Even though the sunrise does not meet our hopes, the mountains are still majestic. It is not long until the peaks are bright white against a bright blue sky highlighted by white clouds.

Hidden Falls, Grand Teton NP
We eat breakfast and depart for Jenny’s Lake, where we board a shuttle boat for a ten to fifteen minute ride across the lake to a trail that goes up the mountain to “Hidden Falls,” a waterfall fed by melting snow. It is about one-mile round trip, and soon we are back on the shuttle boat returning to the parking area.

As we drive through the park, we are repeatedly drawn to the beauty of the snow-covered peaks that continue to cast their spell over the park.

Our next destination is Mormon Row.

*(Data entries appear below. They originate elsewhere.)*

/-! ### Reaction times (R395, R396) -/

/-- G of R395, in slots: the longest interval between two channel entries of a channel, the wrap included. -/
def State.longestSlots (s : State) (c : Nat) : Nat :=
  let g := grp c
  let es := s.entries g
  let at_ := (List.range es.length).filter (fun i => entryKind (es.getD i 0) = 0 ∧ entryChan g (es.getD i 0) = c)
  let starts := at_.map (slotsBefore es)
  match starts with
  | [] => s.np g
  | a :: _ => ((starts.zip (starts.drop 1 ++ [a + s.np g])).map (fun p => p.2 - p.1)).foldl max 0

/-- R395: a comparator's reaction time in µs, rounded up. -/
def State.cmpReaction (s : State) (l : Nat) : Nat :=
  let c := s.e (cmpr l) 2
  let tap := s.e (cmpr l) 3
  let p := s.rawPeriod c
  let h := if s.e (0x2400 + c) 2 = 0 then 0 else s.e (0x2400 + c) 7
  let g := if s.interleaved (grp c) then slotFu / 2 else s.longestSlots c * slotFu
  let n := g * p.2 + (s.delay2 c tap + h + s.e (cmpr l) 8 * s.ratio c tap) * p.1
  ceilDiv n (p.2 * 1000 * fuNs) + 1000 * s.e (cmpr l) 9 + 60

/-- R395: reaction time of a term in µs; nothing for an unused term. -/
def State.termReaction (s : State) (w : Nat) : Option Nat :=
  match w / 8192 with
  | 0 => none
  | 1 => some (10 * s.e (sin (w % 8192)) 2 + 40)
  | 2 => some (s.cmpReaction (w % 8192))
  | _ => some (1000 * s.e (0x3B00 + w % 8192 / 128) 5 + 40)

/-- R396: the reaction time of every trip; a comparator's is computed as it is read. -/
def State.reactions (s : State) : State :=
  (List.range 8).foldl (fun s n => s.setE (tripr n) 8 (sat32 (maxNat ((s.termWords n).filterMap s.termReaction)))) s

/-! ### The seal (R397 to R401) -/

/-- Encoded bytes of an entry that is not a byte string. -/
def State.entryBytes (s : State) (idx : Nat) (r : Row) (sub : Nat) : List Byte :=
  if r.ty = .domain then Tbl.get [] s.blobs (ekey idx sub) else toBytes r.ty.size (s.e idx sub)

/-- Subindices of a row. -/
def Row.subs (r : Row) : List Nat := (List.range (r.hi + 1 - r.lo)).map (fun i => r.lo + i)

/-- The entries of a run of records that pass a test, most significant byte first, with nothing between them. -/
def State.setBytes (s : State) (base count : Nat) (rows : List Row) (keep : Row → Bool) : List Byte :=
  (List.range count).flatMap (fun i => (rows.filter keep).flatMap (fun r => r.subs.flatMap (fun sub =>
    s.entryBytes (base + i) r sub)))

/-- R398: CRC-32C of the safety parameter set. -/
def State.safetyDigest (s : State) : Nat :=
  let k := fun (r : Row) => decide (r.acc = .rwSeal)
  crc32C (s.setBytes 0x3800 16 Rows.safetyInput k ++ s.setBytes 0x3820 8 Rows.trip k ++
    s.setBytes 0x3A00 256 Rows.comparator k ++ s.setBytes 0x3B00 64 Rows.scrim k)

/-- R399, R400: compare the seal at start with the digest. -/
def State.sealCompare (s : State) : State :=
  let w := s.e 0x3810 1
  if bit w 15 then
    let s := s.flag 0x3810 4 0 false
    if w % 4096 = s.safetyDigest % 4096 then s else s.flag 0x3810 4 1 true
  else s.flag 0x3810 4 0 true

/-- R406: at a start an enabled consume connection is OPENING; sequences start at 0 (R404). -/
def State.openScrims (s : State) : State :=
  let on := (s.dict.filter (fun p => decide (p.1 % 256 = 1 ∧ 0x3B00 ≤ p.1 / 256 ∧ p.1 / 256 < 0x3B40 ∧ p.2 = 1))).map (fun p => p.1 / 256)
  on.foldl (fun s i => if s.e i 2 = 0 then s.setE i 8 1 else s.setE i 8 0) { s with scrims := [] }

/-- The acknowledges that wait for a tick that does not come are given up with their transactions. -/
def State.safetyStop (s : State) : State :=
  { s.pinsLow with safeOn := false, inputs := [], cmps := [], trips := [], scrims := [] }

/-- R388, R391: a start of the safety functions. -/
def State.safetyStart (s : State) : State :=
  let s := { s.pinsLow with safeOn := true, safeTicks := 0, inputs := [], cmps := [], trips := [] }
  let s := (List.range 8).foldl (fun s n =>
    (s.setE (tripr n) 9 (if s.tripOn n ∧ s.e (tripr n) 3 = 1 then 2 else 1)).setE (tripr n) 0x0A 0) s
  let s := s.enabledCmps.foldl (fun s l => s.setE (cmpr l) 0x0A 0) s
  (s.openScrims).reactions

end Sys2Proof.Machine
end

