-- ==== Sys2Proof/Machine/Plan.lean ====
section
/-! DEFINITION. The sample plan: rotations, bursts and EVT inputs (R92 to R109), the start and the stop of the plan
(R99 to R102), the checks of a Run command (R122) and what a step of domain 0 does to it (R40, R101, R167). -/

namespace Sys2Proof.Machine

/-- Groups with a rotation, in group order. -/
def State.usedGroups (s : State) : List Nat := (List.range s.groupCount).filter (fun g => decide (0 < s.rotLen g))

/-- Rotation period in fraction units. -/
def State.period (s : State) (g : Nat) : Int := ((s.np g * slotFu : Nat) : Int)

/-! ### Rotations (R97, R100, R104) -/

/-- The rotation in progress has performed its last action and its period has passed. -/
def State.rotationDone (s : State) (g : Nat) : Bool :=
  match (s.group g).origin with
  | none => true
  | some r => (s.nextEntry g r).isNone && decide (r + s.period g ≤ s.now)

/-- R165: Millstones start with the group's first rotation of the run, or of a burst with Burst restart at 1; what the
raw buffer holds from before goes through them first. Those of a ready standby start with its active's (R365). -/
def State.beginRotation (s : State) (g : Nat) (r : Int) (burst : Bool) : State :=
  let x := s.group g
  let start := (x.fresh || (burst && decide (s.e (0x2700 + g) 0x24 = 1))) && decide (s.role ≠ 3)
  let s := if start then s.drain g else s
  let s := if x.origin.isSome then s.wrapAdd 32 (0x2700 + g) 0x23 1 else s
  let s := s.setGroup g { s.group g with
    origin := some r, entry := 0, second := false, nextStart := some (r + s.period g), fresh := false, anchor := false }
  let s := if x.fresh || burst || x.anchor then s.oweAnchor g r else s
  let s := if burst then s.muxAim g r else s
  (if start then s.startMills g else s).setE (0x2700 + g) 0x21 2

/-- A rotation is due: the plan runs, the one before it is done, and its start instant has come. -/
def State.rotationDue (s : State) (g : Nat) : Option Int :=
  let x := s.group g
  match x.nextStart with
  | some r =>
    if s.planState = 1 ∧ r ≤ s.now ∧ s.rotationDone g ∧ (s.trigger g = 0 ∨ 0 < x.burstLeft) then some r else none
  | none => none

/-- R100, R104: start the rotation that is due. -/
def State.rotate (s : State) (g : Nat) : State :=
  match s.rotationDue g with
  | some r =>
    let s := s.beginRotation g r false
    s.setGroup g { s.group g with burstLeft := (s.group g).burstLeft - 1 }
  | none => s

/-! ### EVT inputs (R103 to R105) -/

/-- Groups that an EVT input triggers. -/
def State.triggered (s : State) (k : Nat) : List Nat := s.usedGroups.filter (fun g => decide (s.trigger g = k + 1))

/-- A group triggered by the input is still in its burst, or a burst of the input is about to start (DEDUCED, log entry 20). -/
def State.inBurst (s : State) (k : Nat) : Bool :=
  (s.triggered k).any (fun g => (s.group g).origin.isSome) || (s.evtFire.lookup k).isSome

/-- R104: the pulse qualifies under the input's mode; nothing when it is none of the mode's polarity. -/
def State.qualifies (s : State) (k : Nat) (high : Bool) (width : Nat) : Option Bool :=
  let i := 0x2780 + k
  let lo := decide (s.e i 2 ≤ width)
  match s.e i 1 with
  | 1 => if high then some lo else none
  | 2 => if high then none else some lo
  | 3 => if high then some (lo && decide (width ≤ s.e i 3)) else none
  | 4 => if high then none else some (lo && decide (width ≤ s.e i 3))
  | _ => none

/-- R104, R105: an EVT pulse, judged at its qualification instant or at its end. -/
def State.evtPulse (s : State) (k : Nat) (high : Bool) (width : Nat) : State :=
  let i := 0x2780 + k
  match s.qualifies k high width with
  | none => s
  | some false => s.bump i 7
  | some true =>
    if s.inBurst k then s.bump i 6
    else
      let s := (s.setE i 8 s.stamp).bump i 5
      if s.planState = 1 ∧ s.triggered k ≠ [] then
        { s with evtFire := Tbl.put s.evtFire k (s.now + ((s.e i 4 * fuTick : Nat) : Int)) }
      else s

/-- R104: the bursts of an input start. -/
def State.startBursts (s : State) (k : Nat) : State :=
  let s := { s with evtFire := Tbl.drop s.evtFire k }
  if s.planState = 1 then
    (s.triggered k).foldl (fun s g =>
      let s := s.beginRotation g s.now true
      s.setGroup g { s.group g with burstLeft := s.e (0x2700 + g) 4 - 1 }) s
  else s

/-- R104: the last rotation of a burst is done. -/
def State.burstDone (s : State) (g : Nat) : Bool :=
  decide (s.planState = 1 ∧ s.trigger g ≠ 0 ∧ (s.group g).burstLeft = 0) && (s.group g).origin.isSome && s.rotationDone g

/-- A rotation ends and none follows. -/
def State.endRotation (s : State) (g st : Nat) : State :=
  let x := s.group g
  let s := if x.origin.isSome then s.wrapAdd 32 (0x2700 + g) 0x23 1 else s
  (s.setGroup g { x with origin := none, entry := 0, second := false, nextStart := none, burstLeft := 0 }).setE (0x2700 + g) 0x21 st

/-! ### Start (R99, R100) -/

/-- R99: the plan start instant for the moment `c` at which the checks passed, and whether it was substituted. -/
def State.chooseStart (s : State) (c : Int) : Int × Bool :=
  let want := s.e 0x2790 2
  if want ≠ 0 ∧ c + fuMs 1 ≤ ofTime96 want then (ofTime96 want, false)
  else (nextSecond (c + fuMs 1), decide (want ≠ 0))

/-- R99: fix and report S. -/
def State.fixStart (s : State) : State :=
  let a := s.chooseStart s.now
  let s := s.setE 0x2790 3 (toTime96 a.1)
  if a.2 then s.event 0 0x0401 (toBytes 12 (toTime96 a.1)) else s

/-- R100: first rotation instant of a timer group at or after an instant: a multiple of the period, since the period
divides a second. -/
def State.firstRotation (s : State) (g : Nat) (t : Int) : Int :=
  let p := s.period g
  Int.neg ((-t) / p) * p

/-- R230, R282: what a stream starts a run with; a class Y stream begins suspended while YIELDING stands (R317). -/
def State.startStream (s : State) (n : Nat) : State :=
  let x := { Stream.reset with sourceChange := (s.stream n).sourceChange }
  let s := (s.setStream n x).setE (strm n) 0x13 0
  if s.classY n && s.flagged 0x3400 0x0A 0 && !s.listening then
    ((s.setStream n { x with suspended := true }).setE (strm n) 0x12 2).bump (strm n) 0x17
  else s.setE (strm n) 0x12 1

/-- A channel's front end at the start of a run: no raw value, no check and no conversion of the run yet; an
auto-ranged channel begins on its widest range (R70). An open break and its clean evidence carry over (R133), and so do
coefficients that outputs from before a block write still need (R174). -/
def State.startChan (s : State) (c : Nat) : State :=
  let s := s.setChan c { s.chan c with
    lastRaw := none, lastCheck := none, lastClean := none, lastCalm := none, held := none, hold := 0, below := 0
    excRun := 0
    nextRange := some (if s.e (0x2400 + c) 2 = 0 then s.e (0x2400 + c) 3 else s.e (0x2400 + c) 4) }
  s.setMill c { Mill.reset with running := (s.mill c).running, coefOld := (s.mill c).coefOld }

/-- R109: converter 2k + 1 of an interleaved pair is trimmed at the start of each plan. -/
def State.trim (s : State) (g : Nat) : State :=
  if s.interleaved g then (s.setGroup g { s.group g with trim := some s.freeCtr }).fresh else s

/-- Group states at the start of a run (Table 04-8): timer groups run, EVT groups wait, partners are given. -/
def State.startGroup (s : State) (g : Nat) (at_ : Int) : State :=
  if 0 < s.rotLen g then
    let first := if s.trigger g = 0 then some (s.firstRotation g at_) else none
    let s := ((s.setGroup g { Group.reset with nextStart := first, fresh := true }).trim g).muxAim g (first.getD at_)
    s.setE (0x2700 + g) 0x21 (if s.trigger g = 0 then 2 else 3)
  else s.setE (0x2700 + g) 0x21 (if g % 2 = 1 ∧ s.interleaved (g - 1) ∧ 0 < s.rotLen (g - 1) then 4 else 0)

Settlers, many of them members of the Mormon faith, responded to the Homesteading Act of 1862 and at least 27 families moved to area in the 1890’s. The Act promised anyone living on their 160 acres for five years would gain clear title to the land. The soil was fertile, but water remained a problem, and the settlers left the area by the mid-twentieth century. The area has been incorporated into the Grand Teton National Park and the National Park Service chose to preserve the remaining buildings because of their historical value.

We leave the park and begin our drive to Denver, where we will fly out in two days. We are lodged in a small hotel in the town of Dubois (pronounced “dew’-boys”) Wyoming, a town with population 971. It is a sleepy little town with the charm of cowboy culture. It is also the home of the National Big-horn Sheep Interpretive Center, dedicated to provide public information about the life and habitat of native big-horn sheep. We learn that the Dubois area claims to be home to the largest population of big-horn sheep in America. We visit the center and drive into the countryside to see of we can see any of the sheep, but to no avail.